ABOUT THIS EXERCISE. Would you please output the lines of the data below from the one containing "refine ⟨_, rfl, ?_⟩" to the end, exactly and with nothing added?

(Stored data entries)
*** Begin section ***

-- ==== Sys2Proof/Certificates/Slice0/Obligations.lean ====
section
/-! DEFINITION. The statements: one proposition each, in the words of Sys2Proof/Safety.lean; OBLIGATIONS.json lists them with
the rules they rest on. -/

open Sys2Proof Sys2Proof.Machine

/-! ### The machine -/

/-- A step takes the command at the front of the queue and is `exec` of it on the state with the queue's rest; on an empty queue
the gate idles (log 1). -/
def Obligations.StepRunsTheFrontCommand : Prop :=
  (∀ (c : Instr) (rest : List Instr) (s : State), step { s with pending := c :: rest } = exec c { s with pending := rest }) ∧
  (∀ s : State, s.pending = [] → step s = .next s)

/-- Every command answers a next state, and none changes the queue of the waiting commands. -/
def Obligations.EveryCommandCompletes : Prop :=
  ∀ (c : Instr) (s : State), ∃ t, exec c s = .next t ∧ t.pending = s.pending

/-- Reset: plumb 0, FREE_RUN, no identity; the firmware and the boot ROM stopped, the keys unlocked; every link DOWN, every queue
empty, every counter 0, every semaphore free, no notice; no stream, the first slot next; the default state with no policy; the
clocks, the cap and the temperatures at legal values, and every memory in its canonical form. -/
def Obligations.ResetState : Prop :=
  State.reset.pending = [] ∧ State.reset.aon.plumb = 0#64 ∧ State.reset.aon.sync = .freeRun ∧
  State.reset.aon.nodeValid = false ∧ State.reset.aon.master = false ∧ State.reset.aon.rstOutN = false ∧
  State.reset.boot.fwRunning = false ∧ State.reset.boot.romReady = false ∧ State.reset.boot.keysLocked = false ∧
  (∀ k : LinkId, (State.reset.link k).state = .down ∧ (State.reset.link k).out = {}) ∧
  (∀ q : QueueId, (State.reset.queue q).items = [] ∧ (State.reset.queue q).overrun = false) ∧
  (∀ k : CtrKey, (State.reset.counter k).count = 0) ∧ (∀ n : Fin 32, (State.reset.sem n).owner = 0) ∧
  (∀ code, State.reset.latched code = false) ∧ (∀ p n, (State.reset.slot p n).owned = false) ∧
  State.reset.streams.table = [] ∧ State.reset.streams.nextFree = some 0 ∧ State.reset.cast.active = none ∧
  State.reset.cast.defaultState = true ∧ (∀ c, (State.reset.cell c).run = none ∧ (State.reset.cell c).faultCause = 0) ∧
  State.reset.power.Legal ∧ State.reset.MemoryCanonical

/-- Every step keeps the clocks at multiples of 100 MHz from 200 to 800 MHz with each array at or below its set point, the cap in
80 W to 240 W, and the temperatures in R508's range (R484, R486, R506, R508). -/
def Obligations.StepKeepsLegalPower : Prop :=
  ∀ s t : State, s.power.Legal → step s = .next t → t.power.Legal

/-- The commands that write an addressed memory keep every memory in its canonical form: register writes, a cell's stores and a
landing transfer. -/
def Obligations.WritesKeepMemoryCanonical : Prop :=
  ∀ (s t : State) (c : Instr), s.MemoryCanonical → exec c s = .next t →
    ((∃ b a d, c = .registerWrite b a d) ∨
      (∃ k d a imm, c = .cellStB k d a imm ∨ c = .cellStH k d a imm ∨ c = .cellStW k d a imm ∨ c = .cellStD k d a imm ∨
        c = .cellVst k d a imm) ∨ (∃ k, c = .bulkTransferComplete k)) →
    t.MemoryCanonical

/-! ### Plumb, registers, semaphores and queues (R11, R31 to R35, R398 to R429, R512 to R514) -/

/-- A plumb tick increments the counter by exactly one and changes nothing else (R31). A read of PLUMB_LO answers the low half of
plumb and latches the high half for the reading port alone; a read of PLUMB_STATUS answers the status and clears `max_offset`;
nothing else changes (R35). -/
def Obligations.PlumbAndItsReads : Prop :=
  (∀ s : State, exec .plumbTick s = .next { s with aon := { s.aon with plumb := s.aon.plumb + 1#64 } }) ∧
  (∀ (s : State),
      (∃ t, exec (.plumbLoRead .a) s = .next t ∧ aget .ctl0 t.ctl.rsp = some (0, leBytes 4 (s.aon.plumb.setWidth 32 : Word).toNat) ∧
        t.aon = { s.aon with hiA := (s.aon.plumb >>> 32).setWidth 32 } ∧
        { t with aon := s.aon, ctl := { t.ctl with rsp := s.ctl.rsp } } = s) ∧
      (∃ t, exec (.plumbLoRead .b) s = .next t ∧ aget .mgtb t.ctl.rsp = some (0, leBytes 4 (s.aon.plumb.setWidth 32 : Word).toNat) ∧
        t.aon = { s.aon with hiB := (s.aon.plumb >>> 32).setWidth 32 } ∧
        { t with aon := s.aon, ctl := { t.ctl with rsp := s.ctl.rsp } } = s) ∧
      (∀ p, s.directRead p 0x24 = (match p with | .a => s.aon.hiA | .b => s.aon.hiB)) ∧
      (∀ p, ∃ t, exec (.plumbStatusRead p) s = .next t ∧ aget (portBus p) t.ctl.rsp = some (0, leBytes 4 s.aon.status.toNat) ∧
        t.aon = { s.aon with maxOffset := 0#8 } ∧ { t with aon := s.aon, ctl := { t.ctl with rsp := s.ctl.rsp } } = s))
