-- ==== Sys2Proof/Laws/Commands.lean ====
section
/-! SUPPORT. Mailbox commands: what starting one runs, what answering one writes, and what waiting adds. -/

namespace Sys2Proof.Machine

@[simp] theorem State.slot_setSlot (s : State) (p : MPort) (n : Fin 32) (m : MSlot) : (s.setSlot p n m).slot p n = m := by
  simp [State.slot, State.setSlot]

theorem State.slot_setSlot_ne (s : State) (p q : MPort) (n j : Fin 32) (m : MSlot) (h : (q, j) ≠ (p, n)) :
    (s.setSlot p n m).slot q j = s.slot q j := by
  simp [State.slot, State.setSlot, aget_aset_ne h]

@[simp] theorem State.setSlot_apart (s : State) (p : MPort) (n : Fin 32) (m : MSlot) : (s.setSlot p n m).apart = s.apart := rfl

theorem State.apart_of_quiet {s t : State} (h : s.quiet = t.quiet) : s.apart = t.apart := by unfold State.apart; rw [h]

@[simp] theorem State.effects_apart (s : State) (es : List Effect) : (s.effects es).apart = s.apart :=
  State.apart_of_quiet (State.effects_quiet s es)

@[simp] theorem State.raise_apart (s : State) (c : Nat) (d : List Byte) : (s.raise c d).apart = s.apart :=
  State.apart_of_quiet (State.raise_quiet s c d)

@[simp] theorem State.raise_slot (s : State) (c : Nat) (d : List Byte) (p : MPort) (n : Fin 32) :
    (s.raise c d).slot p n = s.slot p n := State.effects_slot s _ p n

@[simp] theorem State.respond_apart (s : State) (p : MPort) (n : Fin 32) (st : Nat) (b : List Byte) :
    (s.respond p n st b).apart = s.apart := by
  unfold State.respond
  dsimp only
  split <;> simp

@[simp] theorem State.answer_apart (s : State) (c : Cmd) (st : Nat) (b : List Byte) : (s.answer c st b).apart = s.apart := by
  simp [State.answer]

/-- The command that a slot holds, as the firmware starts it. -/
def State.cmdOf (s : State) (p : MPort) (n : Fin 32) (code : Nat) : Cmd :=
  { port := p, slot := n, code := code, accept := (s.slot p n).accept, len := (s.slot p n).bodyLen, body := (s.slot p n).body }

/-- The state in which a command runs. -/
def State.startedAt (s : State) (p : MPort) (n : Fin 32) : State := s.setSlot p n { s.slot p n with started := true }

@[simp] theorem State.cmdOf_port (s : State) (p : MPort) (n : Fin 32) (c : Nat) : (s.cmdOf p n c).port = p := rfl
@[simp] theorem State.cmdOf_slot (s : State) (p : MPort) (n : Fin 32) (c : Nat) : (s.cmdOf p n c).slot = n := rfl
@[simp] theorem State.cmdOf_code (s : State) (p : MPort) (n : Fin 32) (c : Nat) : (s.cmdOf p n c).code = c := rfl
@[simp] theorem State.cmdOf_accept (s : State) (p : MPort) (n : Fin 32) (c : Nat) :
    (s.cmdOf p n c).accept = (s.slot p n).accept := rfl
@[simp] theorem State.cmdOf_len (s : State) (p : MPort) (n : Fin 32) (c : Nat) :
    (s.cmdOf p n c).len = (s.slot p n).bodyLen := rfl
@[simp] theorem State.cmdOf_body (s : State) (p : MPort) (n : Fin 32) (c : Nat) :
    (s.cmdOf p n c).body = (s.slot p n).body := rfl
@[simp] theorem State.startedAt_boot (s : State) (p : MPort) (n : Fin 32) : (s.startedAt p n).boot = s.boot := rfl
@[simp] theorem State.startedAt_cast (s : State) (p : MPort) (n : Fin 32) : (s.startedAt p n).cast = s.cast := rfl
@[simp] theorem State.startedAt_aon (s : State) (p : MPort) (n : Fin 32) : (s.startedAt p n).aon = s.aon := rfl
@[simp] theorem State.startedAt_power (s : State) (p : MPort) (n : Fin 32) : (s.startedAt p n).power = s.power := rfl
@[simp] theorem State.startedAt_plane (s : State) (p : MPort) (n : Fin 32) : (s.startedAt p n).plane = s.plane := rfl
@[simp] theorem State.startedAt_queue (s : State) (p : MPort) (n : Fin 32) (q : QueueId) :
    (s.startedAt p n).queue q = s.queue q := rfl

/-- A command that is ready runs. -/
theorem State.startCmd_ready {s : State} {p : MPort} {n : Fin 32} {code len : Nat} (h : s.Ready p n code len)
    (run : Cmd → State → State) : s.startCmd p n code len run = run (s.cmdOf p n code) (s.startedAt p n) := by
  obtain ⟨hr, ho, hs, hc, ha, hg, hl⟩ := h
  have hserved : s.served = true := by
    rcases hr with hr | hr <;> simp [State.served, hr]
  have hcmd : s.cmd? p n code = some (s.cmdOf p n code) := by
    unfold State.cmd?
    by_cases hcfg : isConfig code = true
    · simp [hserved, ho, hs, hc, ha, (hg hcfg).1, State.cmdOf]
    · simp [hserved, ho, hs, hc, ha, hcfg, State.cmdOf]
  have h1 : (!s.boot.fwRunning && !romCodes.contains code) = false := by
    rcases hr with hr | hr <;> simp_all
  have h2 : (isConfig code && decide ((s.slot p n).owner0 ≠ portOwner p)) = false := by
    by_cases hcfg : isConfig code = true
    · simp [(hg hcfg).2]
    · simp [hcfg]
  have h3 : ¬ (s.cmdOf p n code).len < len := by simp [State.cmdOf]; omega
  simp only [State.startCmd, hcmd]
  rw [if_neg (by simpa using h1), if_neg (by simpa using h2), if_neg h3]
  rfl

/-- What answering writes, for a state whose slots are those of `s` with the command started. -/
theorem State.respond_answered {s u : State} {p : MPort} {n : Fin 32} (st : Nat) (b : List Byte)
    (hm : (u.slot p n).mem = (s.slot p n).mem) (hk : (u.slot p n).accept = (s.slot p n).accept)
    (ho : ∀ q m, (q, m) ≠ (p, n) → u.slot q m = s.slot q m) : s.Answered (u.respond p n st b) p n st b := by
  have hcode : responseArea (u.slot p n) st b = responseArea (s.slot p n) st b := by
    simp [responseArea, MSlot.code, MSlot.seqBytes, hm, hk]
  have hn : (u.slot p n).notify = (s.slot p n).notify := by simp [MSlot.notify, hm]
  have hslot : (u.respond p n st b).slot p n =
      { u.slot p n with mem := Memory.setBytes (u.slot p n).mem 0x100 (responseArea (u.slot p n) st b), owned := false,
                        started := false, long := false } := by
    unfold State.respond; dsimp only; split <;> simp
  refine ⟨by rw [hslot], by rw [hslot], by rw [hslot]; simp [hcode, hm], ?_, ?_⟩
  · intro h
    have : (u.slot p n).notify = true := by rw [hn]; exact h
    unfold State.respond
    simp only [this, if_true]
    exact State.raise_latched _ _ _
  · intro q m hq
    rw [← ho q m hq]
    unfold State.respond
    dsimp only
    split <;> simp [State.slot_setSlot_ne _ _ _ _ _ _ hq]

/-- An answer without `notify` writes the slot alone. -/
theorem State.respond_quietly (u : State) (p : MPort) (n : Fin 32) (st : Nat) (b : List Byte)
    (h : (u.slot p n).notify = false) :
    u.respond p n st b = u.setSlot p n
      { u.slot p n with mem := Memory.setBytes (u.slot p n).mem 0x100 (responseArea (u.slot p n) st b), owned := false,
                        started := false, long := false } := by
  simp [State.respond, h]

/-- An answer in a state whose slots are those of `s`, but for `owned`, `started` and `long` of the slot. -/
theorem State.answersAt {s u e : State} {p : MPort} {n : Fin 32} (st : Nat) (b : List Byte)
    (hm : (u.slot p n).mem = (s.slot p n).mem) (hk : (u.slot p n).accept = (s.slot p n).accept)
    (ho : ∀ q m, (q, m) ≠ (p, n) → u.slot q m = s.slot q m) (he : u.apart = e.apart) (hl : u.loud = e.loud) :
    s.AnswersWith (.next (u.respond p n st b)) p n st b e := by
  refine ⟨_, rfl, State.respond_answered st b hm hk ho, by rw [State.respond_apart, he], ?_⟩
  intro hn
  rw [← hl, State.respond_quietly u p n st b (by simpa [MSlot.notify, hm] using hn)]
  rfl

/-- A ready command that runs to an answer in the state `e` with the slot marked started. -/
theorem State.answersWith {s e : State} {p : MPort} {n : Fin 32} {code len : Nat} (h : s.Ready p n code len)
    {run : Cmd → State → State} {st : Nat} {b : List Byte} (hmb : e.ctl.mbox = s.ctl.mbox)
    (hrun : run (s.cmdOf p n code) (s.startedAt p n) =
      (e.setSlot p n { s.slot p n with started := true }).respond p n st b) :
    s.AnswersWith (.next (s.startCmd p n code len run)) p n st b e := by
  rw [State.startCmd_ready h, hrun]
  refine State.answersAt st b ?_ ?_ ?_ rfl rfl
  · simp
  · simp
  · intro q m hq
    rw [State.slot_setSlot_ne _ _ _ _ _ _ hq]
    simp [State.slot, hmb]

theorem State.takeItem_setSlot (s : State) (q : QueueId) (p : MPort) (n : Fin 32) (m : MSlot) :
    (s.setSlot p n m).takeItem q = ((s.takeItem q).1, (s.takeItem q).2.setSlot p n m) := by
  unfold State.takeItem
  have hq : (s.setSlot p n m).queue q = s.queue q := rfl
  simp only [hq]
  split
  · rw [← State.effects_setSlot]; rfl
  · rfl

theorem State.dropPacket_setSlot (s : State) (q : QueueId) (p : MPort) (n : Fin 32) (m : MSlot) :
    (s.setSlot p n m).dropPacket q = (s.dropPacket q).setSlot p n m := by
  unfold State.dropPacket
  have hq : (s.setSlot p n m).queue q = s.queue q := rfl
  simp only [hq]
  split
  · rfl
  · unfold State.countN; rw [← State.effects_setSlot]; rfl

theorem State.hostOffer_setSlot (s : State) (q : QueueId) (b : List Byte) (p : MPort) (n : Fin 32) (m : MSlot) :
    (s.setSlot p n m).hostOffer q b = (s.hostOffer q b).setSlot p n m := by
  unfold State.hostOffer
  have hq : (s.setSlot p n m).queue q = s.queue q := rfl
  have hs : ∀ v, (s.setSlot p n m).setQueue q v = (s.setQueue q v).setSlot p n m := fun _ => rfl
  have hn : (s.setSlot p n m).now = s.now := rfl
  have hr : ∀ (u : State) c d, (u.setSlot p n m).raise c d = (u.raise c d).setSlot p n m :=
    fun u c d => State.effects_setSlot u _ p n m
  have hc : ∀ (u : State) a b c d, (u.setSlot p n m).countN a b c d = (u.countN a b c d).setSlot p n m :=
    fun u a b c d => State.effects_setSlot u _ p n m
  simp only [hq, hs, hn, hc, State.effects_setSlot]
  generalize (s.queue q).offerHost b = r
  obtain ⟨o, v⟩ := r
  cases o <;> dsimp only <;> split
  all_goals first | rw [hr] | rfl

theorem aset_aget {α β : Type} [DecidableEq α] {k : α} {v : β} (m : List (α × β)) (h : aget k m = some v) : aset k v m = m := by
  induction m with
  | nil => simp [aget] at h
  | cons a m ih =>
    obtain ⟨j, w⟩ := a
    by_cases hj : j = k
    · simp [aget, hj] at h; simp [aset, hj, h]
    · simp [aget, hj] at h; simp [aset, hj, ih h]

theorem aset_aset {α β : Type} [DecidableEq α] (k : α) (a b : β) (m : List (α × β)) : aset k a (aset k b m) = aset k a m := by
  induction m with
  | nil => simp [aset]
  | cons x m ih => obtain ⟨j, w⟩ := x; by_cases hj : j = k <;> simp [aset, hj, ih]

theorem State.longWaits_startedAt {s : State} {p : MPort} {n : Fin 32} (ho : (s.slot p n).owned = true) :
    (s.startedAt p n).longWaits = s.longWaits := by
  unfold State.longWaits State.startedAt State.setSlot
  dsimp only
  have key : ∀ (m : List ((MPort × Fin 32) × MSlot)) (v : MSlot), aget (p, n) m = some v →
      ((aset (p, n) { v with started := true } m).filter (fun e => e.2.owned && e.2.long)).length
        = (m.filter (fun e => e.2.owned && e.2.long)).length := by
    intro m v hv
    induction m with
    | nil => simp [aget] at hv
    | cons a m ih =>
      obtain ⟨j, w⟩ := a
      by_cases hj : j = (p, n)
      · simp [aget, hj] at hv; subst hv; simp [aset, hj, List.filter_cons]; split <;> simp
      · simp [aget, hj] at hv; simp [aset, hj, List.filter_cons]; split <;> simp [ih hv]
  cases hv : aget (p, n) s.ctl.mbox with
  | none => simp [State.slot, hv] at ho
  | some v =>
    have hs : s.slot p n = v := by simp [State.slot, hv]
    rw [hs]; exact key _ _ hv

/-- Below the limit a command that answers later is admitted (R516). -/
theorem State.admitLong_ready {s : State} {p : MPort} {n : Fin 32} {code len : Nat} (h : s.Ready p n code len)
    (hl : s.longWaits < 48) (k : State → State) :
    (s.startedAt p n).admitLong (s.cmdOf p n code) k = k (s.setSlot p n { s.slot p n with started := true, long := true }) := by
  unfold State.admitLong
  rw [if_neg (by rw [State.longWaits_startedAt h.2.1]; omega)]
  have hs : (s.startedAt p n).slot p n = { s.slot p n with started := true } := by simp [State.startedAt]
  simp only [State.cmdOf_port, State.cmdOf_slot, hs]
  congr 1
  simp only [State.setSlot, State.startedAt, aset_aset]

/-- A ready command that waits. -/
theorem State.waitsUntil {s : State} {p : MPort} {n : Fin 32} {code len : Nat} (h : s.Ready p n code len)
    (run : Cmd → State → State) (w : Waiting) (m : MSlot) (hm : m.mem = (s.slot p n).mem) (ho : m.owned = true) (hs : m.started = true)
    (hrun : run (s.cmdOf p n code) (s.startedAt p n) =
      { s with ctl := { s.ctl with mbox := aset (p, n) m s.ctl.mbox, waiting := insertWaiting w s.ctl.waiting } }) :
    s.WaitsUntil (.next (s.startCmd p n code len run)) p n w := by
  refine ⟨_, rfl, ?_⟩
  rw [State.startCmd_ready h, hrun]
  refine ⟨rfl, ?_, ?_, ?_, ?_, rfl⟩
  · simp [State.slot, ho]
  · simp [State.slot, hs]
  · simp [State.slot] at hm ⊢; exact hm
  · intro q j hq
    simp [State.slot, aget_aset_ne hq]

end Sys2Proof.Machine
end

*** End section ***

ANSWER TO THIS EXERCISE.
  refine ⟨_, rfl, ?_⟩
  rw [State.startCmd_ready h, hrun]
  refine ⟨rfl, ?_, ?_, ?_, ?_, rfl⟩
  · simp [State.slot, ho]
  · simp [State.slot, hs]
  · simp [State.slot] at hm ⊢; exact hm
  · intro q j hq
    simp [State.slot, aget_aset_ne hq]

end Sys2Proof.Machine
end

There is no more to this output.